Le décor retient d’emblée notre attention et intrigue, palpitant de références diverses et faisant fi de tout réalisme. Y apparaîtront cependant, en clins d’oeil pertinents, les chaises longues qu’on place sur le pont des bateaux, les malles entassées des voyageurs, le mobilier oriental. Tout cela est beau, raffiné, allusif, comme cette grande sculpture représentant un marin quelque peu enfantin pointant sa longue-vue  sur l’horizon.

Les costumes (Anne-Céline Hardouin) sont ce qu’ils doivent être pour évoquer  cette fin du XIXe siècle, les hommes en chemises blanches et petits gilets, la jeune femme en robe ample et majestueuse, colorée au début de l’histoire et noire à la fin.
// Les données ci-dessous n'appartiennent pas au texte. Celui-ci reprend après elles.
theorem parseTree_fault {m : Memory} {len : Nat} {f : Fault} (h : parseTree m len = .error (.fault f)) :
    ∃ x, x < 8 + len ∧ readByte m x = none ∧ f = .inUnwritten x := by
  unfold parseTree at h
  split at h
  · exact absurd h nofun
  · split at h
    · next hparse =>
      obtain rfl := Except.error.inj h
      exact parseRecords_fault _ (by omega) (Nat.zero_le _) (Nat.lt_succ_self _) hparse
    · split at h <;> exact absurd h nofun

theorem parseTree_stopsAtOr {a : Nat} {m m' : Memory} (h : fillsAt a m m') (len : Nat) :
    stopsAtOr a (parseTree m len) (parseTree m' len) := by
  rw [parseTree, parseTree]
  split
  · exact .inr rfl
  · rcases parseRecords_stopsAtOr h (8 + len) (Config.maxNodes + 1) [.root] 8 [] [] with hparse | hparse
    · rw [hparse]
      exact .inl rfl
    · rw [hparse]
      exact .inr rfl

/-! ## The packed bits -/

/-- The bits of the last byte beyond the bit length `b` are 0 (44_container.md R109). -/
def paddingClear (b : Nat) (bytes : List Byte) : Prop :=
  b % 8 ≠ 0 → ∀ last, bytes.getLast? = some last → last.toNat % 2 ^ (8 - b % 8) = 0

/-- Low bits of a number are 0 exactly when it is a multiple of their power of 2. -/
theorem mod_two_pow_eq_zero_iff (x j : Nat) : x % 2 ^ j = 0 ↔ ∀ i, i < j → x.testBit i = false := by
  constructor
  · intro h i hi
    have hbit := Nat.testBit_mod_two_pow x j i
    rw [h, Nat.zero_testBit, decide_eq_true hi, Bool.true_and] at hbit
    exact hbit.symm
  · intro h
    apply Nat.eq_of_testBit_eq
    intro i
    rw [Nat.testBit_mod_two_pow, Nat.zero_testBit]
    by_cases hi : i < j
    · rw [h i hi, Bool.and_false]
    · rw [decide_eq_false hi, Bool.false_and]

/-- The padding of packed bits is 0 (00_scope.md R15). -/
theorem paddingClear_packBytes (bits : Bits) : paddingClear bits.length (packBytes (ceil8 bits.length) bits) := by
  intro hpad last hlast
  have hbounds := ceil8_bounds bits.length
  rw [List.getLast?_eq_getElem?, packBytes_length] at hlast
  rw [mod_two_pow_eq_zero_iff]
  intro i hi
  have hbit := packBytes_getLsbD hlast (k := 7 - i) (by omega)
  have hback : 7 - (7 - i) = i := by omega
  rw [hback] at hbit
  rw [← BitVec.testBit_toNat] at hbit
  rw [hbit, List.getD_eq_default _ _ (by omega)]

/-- Bit `8 * q + k` of packed bytes is bit `7 - k` of byte `q` (00_scope.md R15). -/
theorem flatMap_byteBits_getElem? (bytes : List Byte) : ∀ (q k : Nat), k < 8 →
    (bytes.flatMap byteBits)[8 * q + k]? = bytes[q]?.map fun b => b.getLsbD (7 - k) := by
  induction bytes with
  | nil => intro q k _; rfl
  | cons b bytes ih =>
    intro q k hk
    rw [List.flatMap_cons]
    have hlen : (byteBits b).length = 8 := rfl
    cases q with
    | zero =>
      rw [List.getElem?_append_left (by omega)]
      interval_cases k <;> rfl
    | succ q =>
      rw [List.getElem?_append_right (by omega), hlen, show 8 * (q + 1) + k - 8 = 8 * q + k by omega, ih q k hk,
        List.getElem?_cons_succ]

theorem flatMap_byteBits_length (bytes : List Byte) : (bytes.flatMap byteBits).length = 8 * bytes.length := by
  induction bytes with
  | nil => rfl
  | cons b bytes ih =>
    rw [List.flatMap_cons, List.length_append, ih, List.length_cons]
    change 8 + _ = _
    omega

theorem unpackBits_length {b : Nat} {bytes : List Byte} (h : bytes.length = ceil8 b) :
    (unpackBits b bytes).length = b := by
  have := ceil8_bounds b
  rw [unpackBits, List.length_take, flatMap_byteBits_length]
  omega

/-- Packed bytes whose padding is 0 are the packing of their bits (00_scope.md R15). -/
theorem packBytes_unpackBits {b : Nat} {bytes : List Byte} (hlen : bytes.length = ceil8 b) (hpad : paddingClear b bytes) :
    packBytes (ceil8 b) (unpackBits b bytes) = bytes := by
  have hbounds := ceil8_bounds b
  apply List.ext_getElem (by rw [packBytes_length, hlen])
  intro q hq hq'
  have hpacked := List.getElem?_eq_getElem hq
  apply BitVec.eq_of_getLsbD_eq
  intro j hj
  have hback : 7 - (7 - j) = j := by omega
  have hbit := packBytes_getLsbD hpacked (k := 7 - j) (by omega)
  rw [hback] at hbit
  rw [hbit, List.getD_eq_getElem?_getD, unpackBits]
  by_cases hin : 8 * q + (7 - j) < b
  · rw [List.getElem?_take_of_lt hin, flatMap_byteBits_getElem? bytes q (7 - j) (by omega),
      List.getElem?_eq_getElem hq', Option.map_some, Option.getD_some, hback]
  · rw [List.getElem?_eq_none (by rw [List.length_take]; omega), Option.getD_none]
    have hlast : bytes.getLast? = some bytes[q] := by
      rw [List.getLast?_eq_getElem?, show bytes.length - 1 = q by omega, List.getElem?_eq_getElem hq']
    have hclear := hpad (by omega) _ hlast
    rw [mod_two_pow_eq_zero_iff] at hclear
    rw [← BitVec.testBit_toNat, hclear j (by omega)]

/-- The padding check passes exactly on clear padding (44_container.md R109). -/
theorem parsePadding_eq_ok_iff {m : Memory} {r b : Nat} {bytes : List Byte} (hlen : bytes.length = ceil8 b)
    (hbytes : bytesAt m r bytes) : parsePadding m r b = .ok () ↔ paddingClear b bytes := by
  have hbounds := ceil8_bounds b
  unfold parsePadding paddingClear
  by_cases hpad : b % 8 = 0
  · rw [if_pos hpad]
    exact ⟨fun _ h => absurd hpad h, fun _ => rfl⟩
  · have hread : readByte m (r + ceil8 b - 1) = bytes.getLast? := by
      rw [List.getLast?_eq_getElem?, Nat.add_sub_assoc (by omega), hbytes _ (by omega), hlen]
    have hlast := List.getLast?_eq_some_getLast (List.ne_nil_of_length_pos (l := bytes) (by omega))
    generalize bytes.getLast (List.ne_nil_of_length_pos (by omega)) = last at hlast
    rw [if_neg hpad, memRead_eq, hread, hlast]
    by_cases hclear : last.toNat % 2 ^ (8 - b % 8) = 0 <;> simp [hpad, hclear]

theorem parsePadding_fault {m : Memory} {r b : Nat} {f : Fault} (h : parsePadding m r b = .error (.fault f)) :
    ∃ x, x < r + ceil8 b ∧ readByte m x = none ∧ f = .inUnwritten x := by
  have hbounds := ceil8_bounds b
  unfold parsePadding at h
  split at h
  · exact absurd h nofun
  · split at h
    · next hread =>
      obtain ⟨rfl, hnone⟩ := memRead_error hread
      exact ⟨_, by omega, hnone, (Stop.fault.inj (Except.error.inj h)).symm⟩
    · split at h <;> exact absurd h nofun

theorem parsePadding_stopsAtOr {a : Nat} {m m' : Memory} (h : fillsAt a m m') (r b : Nat) :
    stopsAtOr a (parsePadding m r b) (parsePadding m' r b) := by
  rw [parsePadding, parsePadding]
  split
  · exact .inr rfl
  · rcases memRead_stopsAtOr h (r + ceil8 b - 1) with hread | hread
    · rw [hread]
      exact .inl rfl
    · rw [hread]
      exact .inr rfl

/-- A bit length and its packed bits are read as themselves (44_container.md R109). -/
theorem parseBits_of_bytes {m : Memory} {n len cap : Nat} {bits : Bits} (hn : n = 16 + len + ceil8 bits.length)
    (hlt : bits.length < 2 ^ 64) (hempty : len = 0 → bits = []) (hcap : ceil8 bits.length ≤ cap)
    (hlength : bytesAt m (8 + len) (be64Bytes (BitVec.ofNat 64 bits.length)))
    (hpacked : bytesAt m (16 + len) (packBytes (ceil8 bits.length) bits)) :
    parseBits m n len cap = .ok (BitVec.ofNat 64 bits.length, packBytes (ceil8 bits.length) bits) := by
  have hnat : (BitVec.ofNat 64 bits.length).toNat = bits.length := Nat.mod_eq_of_lt hlt
  have hzero : ¬ (len = 0 ∧ BitVec.ofNat 64 bits.length ≠ 0) := by
    rintro ⟨hlen, hne⟩
    rw [hempty hlen] at hne
    exact hne rfl
  have hpad := (parsePadding_eq_ok_iff (packBytes_length _ bits) hpacked).mpr (paddingClear_packBytes bits)
  have hread := memReadBytes_eq_ok_iff.mpr ⟨packBytes_length _ bits, hpacked⟩
  rw [parseBits, if_neg (by omega), memRead64_eq_ok_iff.mpr hlength]
  dsimp only
  rw [if_neg hzero, hnat, if_neg (by omega), if_neg (by omega), hpad]
  dsimp only
  rw [if_neg (by omega), hread]

/-- When the bit length and the packed bits are read without an error, they are those of a bit sequence that fits
BITBUF_CAP and ends the buffer (44_container.md R109). -/
theorem parseBits_eq_ok {m : Memory} {n len cap : Nat} {b : Word} {bytes : List Byte}
    (h : parseBits m n len cap = .ok (b, bytes)) :
    ∃ bits : Bits, b = BitVec.ofNat 64 bits.length ∧ bits.length < 2 ^ 64 ∧ bytes = packBytes (ceil8 bits.length) bits ∧
      n = 16 + len + ceil8 bits.length ∧ ceil8 bits.length ≤ cap ∧ (len = 0 → bits = []) ∧
      bytesAt m (8 + len) (be64Bytes b) ∧ bytesAt m (16 + len) bytes := by
  unfold parseBits at h
  split at h
  · exact absurd h nofun
  next hshort =>
  split at h
  · exact absurd h nofun
  next b' hb =>
  split at h
  · exact absurd h nofun
  next hempty =>
  split at h
  · exact absurd h nofun
  split at h
  · exact absurd h nofun
  split at h
  · exact absurd h nofun
  next hpad =>
  split at h
  · exact absurd h nofun
  split at h
  · exact absurd h nofun
  next bytes' hread =>
  obtain ⟨rfl, rfl⟩ := Prod.mk.inj (Except.ok.inj h)
  obtain ⟨hlen, hbytes⟩ := memReadBytes_eq_ok_iff.mp hread
  have hlength := unpackBits_length hlen
  have hclear := (parsePadding_eq_ok_iff hlen hbytes).mp hpad
  refine ⟨unpackBits b'.toNat bytes', ?_, ?_, ?_, ?_, ?_, fun hzero => ?_, memRead64_eq_ok_iff.mp hb, hbytes⟩
  · rw [hlength, BitVec.ofNat_toNat, BitVec.setWidth_eq]
  · rw [hlength]
    exact b'.isLt
  · rw [hlength, packBytes_unpackBits hlen hclear]
  · rw [hlength]
    omega
  · rw [hlength]
    omega
  · rw [← List.length_eq_zero_iff, hlength]
    have hb0 : b' = 0 := not_not.mp fun hne => hempty ⟨hzero, hne⟩
    rw [hb0]
    rfl

theorem parseBits_fault {m : Memory} {n len cap : Nat} {f : Fault} (h : parseBits m n len cap = .error (.fault f)) :
    ∃ x, x < n ∧ readByte m x = none ∧ f = .inUnwritten x := by
  unfold parseBits at h
  split at h
  · exact absurd h nofun
  split at h
  · next hb =>
    obtain ⟨x, _, hx, hnone, rfl⟩ := memRead64_error_unwritten hb
    exact ⟨x, by omega, hnone, (Stop.fault.inj (Except.error.inj h)).symm⟩
  split at h
  · exact absurd h nofun
  split at h
  · exact absurd h nofun
  split at h
  · exact absurd h nofun
  split at h
  · next hpad =>
    obtain rfl := Except.error.inj h
    obtain ⟨x, hx, hnone, rfl⟩ := parsePadding_fault hpad
    exact ⟨x, by omega, hnone, rfl⟩
  split at h
  · exact absurd h nofun
  split at h
  · next hread =>
    obtain ⟨x, _, hx, hnone, rfl⟩ := memReadBytes_error_unwritten hread
    exact ⟨x, by omega, hnone, (Stop.fault.inj (Except.error.inj h)).symm⟩
  · exact absurd h nofun

theorem parseBits_stopsAtOr {a : Nat} {m m' : Memory} (h : fillsAt a m m') (n len cap : Nat) :
    stopsAtOr a (parseBits m n len cap) (parseBits m' n len cap) := by
  rw [parseBits, parseBits]
  split
  · exact .inr rfl
  rcases memRead64_stopsAtOr h (8 + len) with hb | hb
  · rw [hb]
    exact .inl rfl
  rw [hb]
  cases memRead64 m' (8 + len) with
  | error e => exact .inr rfl
  | ok b =>
    dsimp only
    split
    · exact .inr rfl
    split
    · exact .inr rfl
    split
    · exact .inr rfl
    rcases parsePadding_stopsAtOr h (16 + len) b.toNat with hpad | hpad
    · rw [hpad]
      exact .inl rfl
    rw [hpad]
    cases parsePadding m' (16 + len) b.toNat with
    | error e => exact .inr rfl
    | ok u =>
      dsimp only
      split
      · exact .inr rfl
      rcases memReadBytes_stopsAtOr h (ceil8 b.toNat) (16 + len) with hread | hread
      · rw [hread]
        exact .inl rfl
      · rw [hread]
        exact .inr rfl

/-! ## The container -/

/-- A container is its tree block with the bit length and the packed bits after it (30_encoding.md R71). -/
theorem containerOf_eq_withTreeBlock (t : Option HuffTree) (bits : Bits) :
    containerOf t bits = withTreeBlock (blockOf t)
      (be64Bytes (BitVec.ofNat 64 bits.length) ++ packBytes (ceil8 bits.length) bits) := by
  simp only [containerOf, withTreeBlock, List.append_assoc]

@[simp] theorem withTreeBlock_length (block rest : List Byte) :
    (withTreeBlock block rest).length = 8 + block.length + rest.length := by
  simp only [withTreeBlock, List.length_append, be64Bytes_length]

@[simp] theorem containerOf_length (t : Option HuffTree) (bits : Bits) :
    (containerOf t bits).length = 16 + (blockOf t).length + ceil8 bits.length := by
  simp only [containerOf, List.length_append, be64Bytes_length, packBytes_length]
  omega

theorem bytesAt_withTreeBlock {m : Memory} {block rest : List Byte} :
    bytesAt m 0 (withTreeBlock block rest) ↔
      bytesAt m 0 (be64Bytes (BitVec.ofNat 64 block.length)) ∧ bytesAt m 8 block ∧
        bytesAt m (8 + block.length) rest := by
  rw [withTreeBlock, bytesAt_append, bytesAt_append, List.length_append, be64Bytes_length, Nat.zero_add, Nat.zero_add,
    and_assoc]

/-- The tree length field is read as the length of the block it declares (44_container.md R107). -/
theorem parseTreeLength_withTreeBlock {m : Memory} {block rest : List Byte} {n : Nat}
    (hn : n = 8 + block.length + rest.length)
    (hlt : block.length < 2 ^ 64) (hbytes : bytesAt m 0 (withTreeBlock block rest)) :
    parseTreeLength m n = .ok block.length := by
  obtain ⟨hhead, _, _⟩ := bytesAt_withTreeBlock.mp hbytes
  have hnat : (BitVec.ofNat 64 block.length).toNat = block.length := Nat.mod_eq_of_lt hlt
  rw [parseTreeLength, if_neg (by omega), memRead64_eq_ok_iff.mpr hhead]
  dsimp only
  rw [hnat, if_neg (by omega)]

/-- On a tree block with a right length field the parser goes on with the records and the bits (44_container.md R106). -/
theorem parseContainer_withTreeBlock {m : Memory} {block rest : List Byte} {n : Nat} (cap : Nat)
    (hn : n = 8 + block.length + rest.length) (hlt : block.length < 2 ^ 64)
    (hbytes : bytesAt m 0 (withTreeBlock block rest)) :
    (∀ e, parseTree m block.length = .error e → parseContainer m n cap = .error e) ∧
    (∀ nodes, parseTree m block.length = .ok nodes →
      (∀ e, parseBits m n block.length cap = .error e → parseContainer m n cap = .error e) ∧
      (∀ b bytes, parseBits m n block.length cap = .ok (b, bytes) →
        parseContainer m n cap = .ok (block.length, nodes, b, bytes))) := by
  have hlength := parseTreeLength_withTreeBlock hn hlt hbytes
  refine ⟨fun e he => ?_, fun nodes hnodes => ⟨fun e he => ?_, fun b bytes hb => ?_⟩⟩
  · simp only [parseContainer, hlength, he]
  · simp only [parseContainer, hlength, hnodes, he]
  · simp only [parseContainer, hlength, hnodes, hb]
Ysé (Jutta Johanna Weiss), l’héroïne de cette histoire d’amour retient et sépare les hommes. Ici pas la pesanteur d’une mère de famille comme celle dont Claudel est tombé amoureux, plutôt une femme légère, charmeuse, préoccupée d’elle-même, de son image.

Quant aux hommes, celui qui l’a, le mari, De Ciz (Mathurin  Voltz)  reste distant, alors qu’Amalric (Alexandre Ruby) sûr, croit-il, de la posséder un jour affiche sa virilité. Mesa(Stanislas Nordey) est l’hésitant qui aura cependant le privilège d’être choisi, d’abord comblé il sera bientôt floué. C’est lui qui représente Claudel.

Alors, bien sûr tout cela ne va pas sans les mots, les longues tirades, les réflexions, les questionnements.

Les comédiens multiplient les entrées et les sorties, tournent en rond, l’image  de leurs incertitudes,  se rapprochent et s’éloignent dans le ballet constant des tourments qui les habitent,  bien mis en valeur par le jeu des lumières (Kelig Le Bars).

Ainsi est retenue l’attention du spectateur pour cette cérémonie qui marie par allusion permanente l’amour et la mort, le spirituel et le charnel.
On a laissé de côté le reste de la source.